Wednesday 28 September 2011

Type Classes and Bounds in Scala

I've been doing some initial experiments with the Scalaz library (https://github.com/scalaz/). This is a great extension to the Scala standard library that adds a wide range of functional programming concepts to the language. Many of its features are based around the concept of Type Classes.

The type class concept originally comes from Haskell, and provides a way to define that a particular type supports a certain behavioural concept without the type having to explicitly know about it. For example, a type class may define a generic 'Ordered' contract and implementations can be defined for different types separate from the definition of those types. Any type that has an implementation of the 'Ordered' type class can then be used in any functions that work with ordering.

The Scala language provides a way to support type classes via its implicit mechanism. In order to get my head around this fully I created some examples to experiment with how this works. Now I fully grasp the mechanisms, the Scalaz library makes much more sense. I therefore thought I'd share my experiment in case it proves useful to anyone and as an aide-mémoire to myself for the future.

In addition, my examples also make use of the different type bounds mechanisms provided by Scala, so I will demonstrate these in my examples as well.

The full source code can be found in the following gist: https://gist.github.com/1247752.

Without Type Classes

In the first example, I built a simple solution that doesn't make any use of the type class concept. This solution is much like you would implement in Java, with an interface defining the behaviour and classes that implement this interface:

trait Publishable {  
  def asWebMarkup: String
}

case class BlogPost(title: String, text: String) extends Publishable {
  def asWebMarkup =
    """|

%s

|
%s
""".stripMargin format(title, text) }

Here we have a trait Publishable that indicates that something can represent itself as a web markup string. Then we have a case class that implements the trait and provides the method to return the markup. Next, we declare a class that can do the publishing:

class WebPublisher[T <: Publishable] {
  def publish(p: T) = println(p.asWebMarkup)
}

Note that we have defined this as a templates class and that we have used the <: bounds notation to require that our type T is only valid if it extends the Publishable trait. All we need to do now is use it:

val post = new BlogPost("Test", "This is a test post")
val web = new WebPublisher[BlogPost]()
web publish(post)

Ok, so that works fine. However, what happens when we either can't or don't want BlogPost to implement the Publishable trait? There can be many reasons for this: perhaps we don't have the BlogPost domain object source; perhaps the object is already quite complex and we don't want to pollute it with publishing knowledge; perhaps it's shared by multiple teams or projects and only ours needs publishing knowledge. So, what do we do?

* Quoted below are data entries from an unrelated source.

-- ==== Sys2Proof/Safety.lean ====
section
/-! DEFINITION. The terms in which claims about the machine are stated: what an instruction leaves unchanged,
the invariant of the machine, the values of the reset state, the `PC` each instruction leaves, the pixels a
sprite covers, and the words of an opcode-table row. Nothing here is run by the machine. -/

namespace Sys2Proof.Machine

/-- The items of the state beside `V` and `PC` (10_state.md). -/
inductive Item where
  /-- `I` (R14). -/
  | i
  /-- `SP` and `STK` (R15). -/
  | stack
  /-- `DT` (R16). -/
  | dt
  /-- `ST` (R16). -/
  | st
  /-- `FB` (R17). -/
  | screen
  /-- `KEY` (R18). -/
  | keys
  /-- `MEM` (R19). -/
  | memory
  /-- The model's own count of random bytes (assumption 1). -/
  | draws
  deriving DecidableEq, Repr

/-- The item reads the same in `t` as in `s`: every slot, pixel, key and byte of memory. -/
def SameItem (it : Item) (s t : State) : Prop :=
  match it with
  | .i => t.i = s.i
  | .stack => t.sp = s.sp ∧ ∀ k, t.slot k = s.slot k
  | .dt => t.dt = s.dt
  | .st => t.st = s.st
  | .screen => ∀ x y, t.pixel x y = s.pixel x y
  | .keys => ∀ k, t.keyDown k = s.keyDown k
  | .memory => ∀ a, t.byte a = s.byte a
  | .draws => t.draws = s.draws

/-- FRAME. Every register but those of `regs`, and every item but those of `items`, reads the same in `t` as in
`s`. `PC` is stated apart. -/
def KeepsAllBut (regs : List RegIx) (items : List Item) (s t : State) : Prop :=
  (∀ r, r ∉ regs → t.reg r = s.reg r) ∧ ∀ it, it ∉ items → SameItem it s t

/-- THE INVARIANT of the machine. Memory is in its canonical form; `PC` is at most 0x10FE (10_state.md rule R12); no stack
slot holds an address that could not be fetched from (R61: "a CALL can only push a `PC` it was fetched from, which is at
most 0x0FFE"). -/
abbrev State.Inv (s : State) : Prop :=
  Memory.wf s.mem ∧ s.pc.toNat ≤ 0x10FE ∧ ∀ k : RegIx, (s.slot k).toNat ≤ 0x0FFE

/-- The values of the table of R23, item by item. -/
def ResetValues (s : State) : Prop :=
  (∀ r, s.reg r = 0) ∧ s.pc = 0x0200 ∧ s.i = 0 ∧ s.sp = 0 ∧ (∀ k, s.slot k = 0) ∧ s.dt = 0 ∧ s.st = 0 ∧
  (∀ x y, s.pixel x y = false) ∧ (∀ k, s.keyDown k = false) ∧
  Config.font.length = 80 ∧ (∀ a, a ≤ 0x04F → Config.font[a]? = some (s.byte a)) ∧
  ∀ a, 0x050 ≤ a → a ≤ 0xFFF → s.byte a = 0

/-- Every word of a row (the words `w` with `w & mask = match`) decodes to the instruction `instr w` (R46, R47). -/
def RowDecodes (mask mtch : Word) (instr : Word → Instr) : Prop :=
  ∀ w : Word, w &&& mask = mtch → decodeWord w = .ok (instr w)

/-- The table of 10_state.md rule R13: the `PC` of `t`, the state after instruction `i` has run in `s`. -/
def PcRule (i : Instr) (s t : State) : Prop :=
  match i with
  | .jp nnn => t.pc.toNat = nnn.toNat
  | .call nnn => t.pc.toNat = nnn.toNat
  | .jpV0 nnn => t.pc.toNat = (nnn.toNat + (s.reg 0).toNat) % 65536
  | .ret => ∀ k : RegIx, k.val + 1 = s.sp.val → t.pc = s.slot k + 2
  | .seImm x kk => t.pc = if s.reg x = kk then s.pc + 4 else s.pc + 2
  | .sneImm x kk => t.pc = if s.reg x = kk then s.pc + 2 else s.pc + 4
  | .seReg x y _ => t.pc = if s.reg x = s.reg y then s.pc + 4 else s.pc + 2
  | .sneReg x y _ => t.pc = if s.reg x = s.reg y then s.pc + 2 else s.pc + 4
  | .skp x => ∀ k : RegIx, k.val = (s.reg x).toNat % 16 → t.pc = if s.keyDown k then s.pc + 4 else s.pc + 2
  | .sknp x => ∀ k : RegIx, k.val = (s.reg x).toNat % 16 → t.pc = if s.keyDown k then s.pc + 2 else s.pc + 4
  | .ldVxK _ => t.pc = if ∃ k, s.keyDown k = true then s.pc + 2 else s.pc
  | .cls | .ldImm _ _ | .addImm _ _ | .ldReg _ _ | .orReg _ _ | .andReg _ _ | .xorReg _ _ | .addReg _ _
  | .subReg _ _ | .shr _ _ | .subnReg _ _ | .shl _ _ | .ldI _ | .rnd _ _ | .drw _ _ _ | .ldVxDt _ | .ldDtVx _
  | .ldStVx _ | .addI _ | .ldF _ | .ldB _ | .storeRegs _ | .loadRegs _ => t.pc = s.pc + 2

/-- The instructions that write VF as a flag (10_state.md rule R11). -/
def writesFlag (i : Instr) : Bool :=
  match i with
  | .addReg _ _ | .subReg _ _ | .shr _ _ | .subnReg _ _ | .shl _ _ | .drw _ _ _ => true
  | .cls | .ret | .jp _ | .call _ | .seImm _ _ | .sneImm _ _ | .seReg _ _ _ | .ldImm _ _ | .addImm _ _ | .ldReg _ _
  | .orReg _ _ | .andReg _ _ | .xorReg _ _ | .sneReg _ _ _ | .ldI _ | .jpV0 _ | .rnd _ _ | .skp _ | .sknp _
  | .ldVxDt _ | .ldVxK _ | .ldDtVx _ | .ldStVx _ | .addI _ | .ldF _ | .ldB _ | .storeRegs _ | .loadRegs _ => false

/-- The instructions that write VF because it is their destination register (10_state.md rule R10). -/
def writesVfAsRegister (i : Instr) : Bool :=
  match i with
  | .ldImm x _ | .addImm x _ | .ldReg x _ | .orReg x _ | .andReg x _ | .xorReg x _ | .rnd x _ | .ldVxDt x | .ldVxK x
  | .loadRegs x | .addReg x _ | .subReg x _ | .shr x _ | .subnReg x _ | .shl x _ => x = 15
  | .cls | .ret | .jp _ | .call _ | .seImm _ _ | .sneImm _ _ | .seReg _ _ _ | .sneReg _ _ _ | .ldI _ | .jpV0 _
  | .drw _ _ _ | .skp _ | .sknp _ | .ldDtVx _ | .ldStVx _ | .addI _ | .ldF _ | .ldB _ | .storeRegs _ => false

/-- The sprite of `n` rows at `I`, started at column `x0` and row `y0`, has a 1 at pixel `(px, py)` (R100, R102): bit
`7 - c` of row byte `r`, with `c` the columns from `x0` and `r` the rows from `y0`. -/
def spriteBit (s : State) (x0 y0 n px py : Nat) : Bool :=
  decide (x0 ≤ px ∧ px < x0 + 8 ∧ y0 ≤ py ∧ py < y0 + n) &&
    (s.byte (s.i.toNat + (py - y0))).getLsbD (7 - (px - x0))

end Sys2Proof.Machine
end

Without type classes there are some options: we might extends the domain class to implement the trait; we might create a wrapper class or we might create a helper utility. However, all of these result in a level of indirection and complication in our code. Let me explain...

If we internalise the knowledge of the wrapper/helper/sub-class in our publishing code we end up with some horrific type matching:

class WebPublisher {
  def publish(p: AnyRef) = p match {
    case blogPost: BlogPost => BlogPostPublishHelper.publish(blogPost)
    case _ => …
  }
}

However, if we externalise the knowledge of publishing then our client code has to do the conversion:

class WebPublisher {
  def publish(p: Publishable) = ...
}

web publish(new PublishableBlogPostWrapper(blogPost))

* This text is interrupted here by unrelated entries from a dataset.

theorem keepsAllBut_loadRegList {rs : List RegIx} (hrs : ∀ r ∈ rs, r ∈ regs) (s : State) :
    KeepsAllBut regs items s (s.loadRegList rs) := by
  induction rs generalizing s with
  | nil => exact .refl s
  | cons r rs ih =>
    have hqs : ∀ q ∈ rs, q ∈ regs := fun q hq => hrs q (List.mem_cons_of_mem r hq)
    exact (keepsAllBut_setReg (hrs r List.mem_cons_self) s _).trans (ih hqs _)

end

/-- The registers an instruction may write (R10, R11). -/
def writtenRegs (i : Instr) : List RegIx :=
  match i with
  | .ldImm x _ | .addImm x _ | .ldReg x _ | .orReg x _ | .andReg x _ | .xorReg x _ | .rnd x _ | .ldVxDt x | .ldVxK x => [x]
  | .addReg x _ | .subReg x _ | .shr x _ | .subnReg x _ | .shl x _ => [x, vf]
  | .drw _ _ _ => [vf]
  | .loadRegs x => regsUpTo x
  | .cls | .ret | .jp _ | .call _ | .seImm _ _ | .sneImm _ _ | .seReg _ _ _ | .sneReg _ _ _ | .ldI _ | .jpV0 _ | .skp _
  | .sknp _ | .ldDtVx _ | .ldStVx _ | .addI _ | .ldF _ | .ldB _ | .storeRegs _ => []

/-- The items beside the registers and `PC` that an instruction may write (R14 to R18, R30). -/
def writtenItems (i : Instr) : List Item :=
  match i with
  | .cls | .drw _ _ _ => [.screen]
  | .ret | .call _ => [.stack]
  | .ldI _ | .addI _ | .ldF _ => [.i]
  | .ldDtVx _ => [.dt]
  | .ldStVx _ => [.st]
  | .ldB _ | .storeRegs _ => [.memory]
  | .rnd _ _ => [.draws]
  | .jp _ | .seImm _ _ | .sneImm _ _ | .seReg _ _ _ | .ldImm _ _ | .addImm _ _ | .ldReg _ _ | .orReg _ _ | .andReg _ _
  | .xorReg _ _ | .addReg _ _ | .subReg _ _ | .shr _ _ | .subnReg _ _ | .shl _ _ | .sneReg _ _ _ | .jpV0 _ | .skp _
  | .sknp _ | .ldVxDt _ | .ldVxK _ | .loadRegs _ => []

/-- THE FRAME of every instruction: it keeps what it is not named to write. -/
theorem exec_keepsAllBut {i : Instr} {s t : State} (h : exec i s = .next t) :
    KeepsAllBut (writtenRegs i) (writtenItems i) s t := by
  cases i with
  | cls =>
    cases h
    exact (keepsAllBut_setFb List.mem_cons_self s _).trans (keepsAllBut_advance _)
  | ret =>
    obtain ⟨_, _, -, -, rfl⟩ := execRet_next h
    exact (keepsAllBut_setStack List.mem_cons_self s s.stk _).trans (keepsAllBut_setPc _ _)
  | call =>
    obtain ⟨_, _, -, rfl⟩ := execCall_next h
    exact (keepsAllBut_setStack List.mem_cons_self s _ _).trans (keepsAllBut_setPc _ _)
  | jp | jpV0 =>
    cases h
    exact keepsAllBut_setPc s _
  | seImm | sneImm | seReg | sneReg | skp | sknp =>
    cases h
    exact keepsAllBut_skipIf s _
  | ldImm | addImm | ldReg | orReg | andReg | xorReg | ldVxDt =>
    cases h
    exact keepsAllBut_result List.mem_cons_self s _
  | addReg | subReg | shr | subnReg | shl =>
    cases h
    exact keepsAllBut_flaggedResult List.mem_cons_self (List.mem_cons_of_mem _ List.mem_cons_self) s _ _
  | ldI | addI | ldF =>
    cases h
    exact (keepsAllBut_setI List.mem_cons_self s _).trans (keepsAllBut_advance _)
  | rnd =>
    cases h
    exact (keepsAllBut_result List.mem_cons_self s _).trans (keepsAllBut_drawn List.mem_cons_self _)
  | drw =>
    obtain ⟨-, rfl⟩ := State.checked_next h
    exact ((keepsAllBut_setFb List.mem_cons_self s _).trans (keepsAllBut_setReg List.mem_cons_self _ _)).trans
      (keepsAllBut_advance _)
  | ldVxK =>
    rcases execLdVxK_next h with ⟨_, -, -, rfl⟩ | ⟨-, rfl⟩
    · exact keepsAllBut_result List.mem_cons_self s _
    · exact .refl _
  | ldDtVx =>
    cases h
    exact (keepsAllBut_setDt List.mem_cons_self s _).trans (keepsAllBut_advance _)
  | ldStVx =>
    cases h
    exact (keepsAllBut_setSt List.mem_cons_self s _).trans (keepsAllBut_advance _)
  | ldB | storeRegs =>
    obtain ⟨-, rfl⟩ := State.checked_next h
    exact (keepsAllBut_setMem List.mem_cons_self s _).trans (keepsAllBut_advance _)
  | loadRegs x =>
    obtain ⟨-, rfl⟩ := State.checked_next h
    exact (keepsAllBut_loadRegList (fun _ hr => hr) s).trans (keepsAllBut_advance _)

/-! ### The writers of each item -/

theorem item_mem_writtenItems {i : Instr} {it : Item} {s t : State} (h : exec i s = .next t) (hne : ¬ SameItem it s t) :
    it ∈ writtenItems i :=
  not_imp_comm.1 ((exec_keepsAllBut h).2 it) hne

theorem reg_mem_writtenRegs {i : Instr} {r : RegIx} {s t : State} (h : exec i s = .next t) (hne : t.reg r ≠ s.reg r) :
    r ∈ writtenRegs i :=
  not_imp_comm.1 ((exec_keepsAllBut h).1 r) hne

/-- The instructions that the rules of an item name as its writers (R14 to R18, R30); the count `draws` is the model's own
(assumption 1). -/
def WriterOf (it : Item) (i : Instr) : Prop :=
  match it with
  | .i => (∃ nnn, i = .ldI nnn) ∨ (∃ x, i = .addI x) ∨ ∃ x, i = .ldF x
  | .stack => i = .ret ∨ ∃ nnn, i = .call nnn
  | .dt => ∃ x, i = .ldDtVx x
  | .st => ∃ x, i = .ldStVx x
  | .screen => i = .cls ∨ ∃ x y n, i = .drw x y n
  | .keys => False
  | .memory => (∃ x, i = .ldB x) ∨ ∃ x, i = .storeRegs x
  | .draws => ∃ x kk, i = .rnd x kk

/-- Each instruction writes at most one item, whose rule names it. -/
theorem writerOf_of_mem_writtenItems {it : Item} {i : Instr} (h : it ∈ writtenItems i) : WriterOf it i := by
  cases i <;> simp only [writtenItems, List.mem_singleton, List.not_mem_nil] at h <;> simp [h, WriterOf]

theorem exec_writerOf {i : Instr} {it : Item} {s t : State} (h : exec i s = .next t) (hne : ¬ SameItem it s t) :
    WriterOf it i :=
  writerOf_of_mem_writtenItems (item_mem_writtenItems h hne)

/-- 00EE gives a slot back without changing it (R15), so only 2NNN writes a slot. -/
theorem exec_slot_writer {i : Instr} {k : RegIx} {s t : State} (h : exec i s = .next t) (hne : t.slot k ≠ s.slot k) :
    ∃ nnn, i = .call nnn := by
  rcases exec_writerOf (it := .stack) h fun hs => hne (hs.2 k) with rfl | hcall
  · obtain ⟨_, _, -, -, rfl⟩ := execRet_next h
    exact absurd rfl hne
  · exact hcall

/-- Settles O21: an item that reads differently after an instruction is one the instruction's frame leaves open. -/
theorem eachItemHasItsWriters : Obligations.EachItemHasItsWriters := by
  intro i s t h
  have writer : ∀ it, ¬ SameItem it s t → WriterOf it i := fun _ => exec_writerOf h
  have keys : SameItem .keys s t := not_not.1 (writer .keys)
  refine ⟨keys, writer .i, fun hsp => ?_, fun ⟨_, hk⟩ => exec_slot_writer h hk, writer .dt, writer .st,
    fun ⟨x, y, hxy⟩ => ?_, fun ⟨a, ha⟩ => ?_, writer .draws⟩
  · exact writer .stack fun hs => hsp hs.1
  · exact writer .screen fun hs => hxy (hs x y)
  · exact writer .memory fun hs => ha (hs a)

/-! ### VF -/

/-- An instruction that may write VF does so as a flag (R11) or because VF is its destination (R10). -/
theorem writesVf_of_mem_writtenRegs {i : Instr} (h : vf ∈ writtenRegs i) :
    writesFlag i = true ∨ writesVfAsRegister i = true := by
  cases i with
  | addReg | subReg | shr | subnReg | shl | drw => exact .inl rfl
  | loadRegs x =>
    have hx : vf ≤ x := (mem_regsUpTo x vf).1 h
    exact .inr (decide_eq_true (le_antisymm (Fin.le_last x) hx))
  | ldImm | addImm | ldReg | orReg | andReg | xorReg | rnd | ldVxDt | ldVxK =>
    exact .inr (decide_eq_true (List.mem_singleton.1 h).symm)
  | cls | ret | jp | call | seImm | sneImm | seReg | sneReg | ldI | jpV0 | skp | sknp | ldDtVx | ldStVx | addI | ldF | ldB
  | storeRegs => exact absurd h List.not_mem_nil

theorem flagByte_eq_zero_or_one (c : Bool) : flagByte c = 0 ∨ flagByte c = 1 := by
  cases c with
  | false => exact .inl rfl
  | true => exact .inr rfl

/-- The flag is written last, so it is what VF holds, whatever the destination (R72). -/
theorem State.vf_flaggedResult (s : State) (x : RegIx) (r f : Byte) : (s.flaggedResult x r f).reg vf = f := by
  simp [State.reg_flaggedResult]

theorem exec_vf_of_writesFlag {i : Instr} {s t : State} (h : exec i s = .next t) (hi : writesFlag i = true) :
    ∃ c, t.reg vf = flagByte c := by
  cases i with
  | addReg | subReg | shr | subnReg | shl =>
    cases h
    exact ⟨_, State.vf_flaggedResult _ _ _ _⟩
  | drw =>
    obtain ⟨-, rfl⟩ := State.checked_next h
    exact ⟨_, State.reg_setReg_same _ vf _⟩
  | _ => exact absurd hi Bool.false_ne_true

Clearly, both solutions lead to fragile boilerplate code that pollutes our main application logic. Type classes provide a mechanism for isolating and reducing this boilerplate so that it is largely invisible to both sides of the contract.

Type Classes with Implicit Views

Fortunately, Scala provides a mechanism whereby we can declare an implicit conversion between our BlogPost and a Publishable version of our instance. So, let's start with the simple stuff:

trait Publishable {
  def asWebMarkup: String
}

case class BlogPost(title: String, text: String) 

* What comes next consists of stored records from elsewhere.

-- ==== Sys2Proof/Machine/Flags.lean ====
section
/-! DEFINITION. The ALU's arithmetic and its flags (spec/40_add_sub.md R130 to R134, 10_state.md R31, R32). -/

namespace Sys2Proof.Machine

/-- What an ALU operation gives: carry or borrow, and the 4-bit result. -/
structure AluOut where
  cy : Bool
  res : Nibble
  deriving DecidableEq, Repr

/-- BIN_ADD of R132: the exact sum, narrowed. -/
def binAdd (a b : Nibble) (c : Bool) : AluOut :=
  let s := a.toNat + b.toNat + c.toNat
  { cy := decide (s > 15), res := BitVec.ofNat 4 s }

/-- BIN_SUB of R132: the exact difference, narrowed. -/
def binSub (a b : Nibble) (c : Bool) : AluOut :=
  let d : Int := (a.toNat : Int) - b.toNat - c.toNat
  { cy := decide (d < 0), res := BitVec.ofInt 4 d }

/-- ADD_TABLE of R133, by the binary sum 0 to 31: carry and result. -/
def addTable : List (Bool × Nibble) :=
  [(false, 0b0000), (false, 0b0001), (false, 0b0010), (false, 0b0011),
   (false, 0b0100), (false, 0b0101), (false, 0b0110), (false, 0b0111)] ++
  [(false, 0b1000), (false, 0b1001), (true, 0b0000), (true, 0b0001),
   (true, 0b0010), (true, 0b0011), (true, 0b0100), (true, 0b0101)] ++
  [(true, 0b0110), (true, 0b0111), (true, 0b1000), (true, 0b1001),
   (true, 0b1110), (true, 0b1111), (true, 0b1100), (true, 0b1101)] ++
  [(true, 0b1110), (true, 0b1111), (true, 0b1100), (true, 0b1101),
   (true, 0b1010), (true, 0b1011), (true, 0b1100), (true, 0b1101)]

/-- SUB_TABLE of R133, by {borrow, binary result}: differences 0 to 15, then -16 to -1. -/
def subTable : List (Bool × Nibble) :=
  [(false, 0b0000), (false, 0b0001), (false, 0b0010), (false, 0b0011),
   (false, 0b0100), (false, 0b0101), (false, 0b0110), (false, 0b0111)] ++
  [(false, 0b1000), (false, 0b1001), (true, 0b1100), (true, 0b1101),
   (true, 0b1110), (true, 0b1111), (true, 0b1100), (true, 0b1101)] ++
  [(true, 0b1110), (true, 0b1111), (true, 0b1100), (true, 0b1101),
   (true, 0b1110), (true, 0b1111), (true, 0b0000), (true, 0b0001)] ++
  [(true, 0b0010), (true, 0b0011), (true, 0b0100), (true, 0b0101),
   (true, 0b0110), (true, 0b0111), (true, 0b1000), (true, 0b1001)]

/-- The decimal correction: the row of a table that {cy, res} selects (R133). -/
def correct (table : List (Bool × Nibble)) (o : AluOut) : AluOut :=
  let row := table.getD (16 * o.cy.toNat + o.res.toNat) (false, 0)
  { cy := row.1, res := row.2 }

/-- The addition that the BCD flag selects (R133). -/
def aluAdd (bcd : Bool) (a b : Nibble) (c : Bool) : AluOut :=
  if bcd then correct addTable (binAdd a b c) else binAdd a b c

/-- The subtraction that the BCD flag selects (R133). -/
def aluSub (bcd : Bool) (a b : Nibble) (c : Bool) : AluOut :=
  if bcd then correct subTable (binSub a b c) else binSub a b c

/-- Z after an arithmetic instruction (R31): reset by a result other than 0; set by 0 if CMP = 0, else kept. -/
def zAfter (res : Nibble) (cmp z : Bool) : Bool :=
  if res = 0 then (if cmp then z else true) else false

/-- ARITH_COMMIT of R134: the flags, then the store unless CMP = 1. -/
def arithCommit (dest : DAddr) (o : AluOut) (s : State) : Except Fault State :=
  let t := s.setFlags s.bcd s.cmp o.cy (zAfter o.res s.cmp s.z)
  if s.cmp then .ok t else dmWrite dest o.res t

/-- The `r, m` form: register with data memory, result to the register (R130). -/
def arithRM (alu : Bool → Nibble → Nibble → Bool → AluOut) (carryIn : Bool) (r : Nibble) (m : DAddr) (s : State) : Out :=
  readBoth r m s fun a b => thenAdvance (arithCommit (regAddr r) (alu s.bcd a b carryIn) s)

/-- The `m, #n4` form: data memory with immediate, result to data memory (R130). -/
def arithMI (alu : Bool → Nibble → Nibble → Bool → AluOut) (carryIn : Bool) (m : DAddr) (n4 : Nibble) (s : State) : Out :=
  readThen m s fun a => thenAdvance (arithCommit m (alu s.bcd a n4 carryIn) s)

end Sys2Proof.Machine
end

So, we now have a blog post that doesn't implement the Publishable trait. Let's now define the conversion that can implicitly turn our blog post into something that supports publishing (we would typically add this into our publishing code rather than the domain object in order to isolate all knowledge of Publishable to just the area that needs it):

implicit def BlogPostToPublishable(blogPost: BlogPost) = new Publishable {
  def asWebMarkup =
    """|

%s

|
%s
""".stripMargin format(blogPost title, blogPost text) }

Our conversion just creates a new Publishable instance that wraps our blog post and implements the required methods. But, how do we make use of this? We have to change our web publisher very slightly:

class WebPublisher[T <% Publishable] {  
  def publish(p: T) = println(p.asWebMarkup)
}

All we have in fact changed is the <: bounds to a <% bounds. This new one is called a view bounds and defines that we can instantiate a WebPublisher with type T only if there is a view (in this case as implicit conversion) in scope from T to Publishable.

Our code to call this remains the same:

val post = new BlogPost("Test", "This is a test post")
val web = new WebPublisher[BlogPost]()
web publish(post)

Fantastic, our publish code gets objects that it knows are publishable, while our client code can just pass domain objects. We have all the boilerplate for conversion separated out from the main code.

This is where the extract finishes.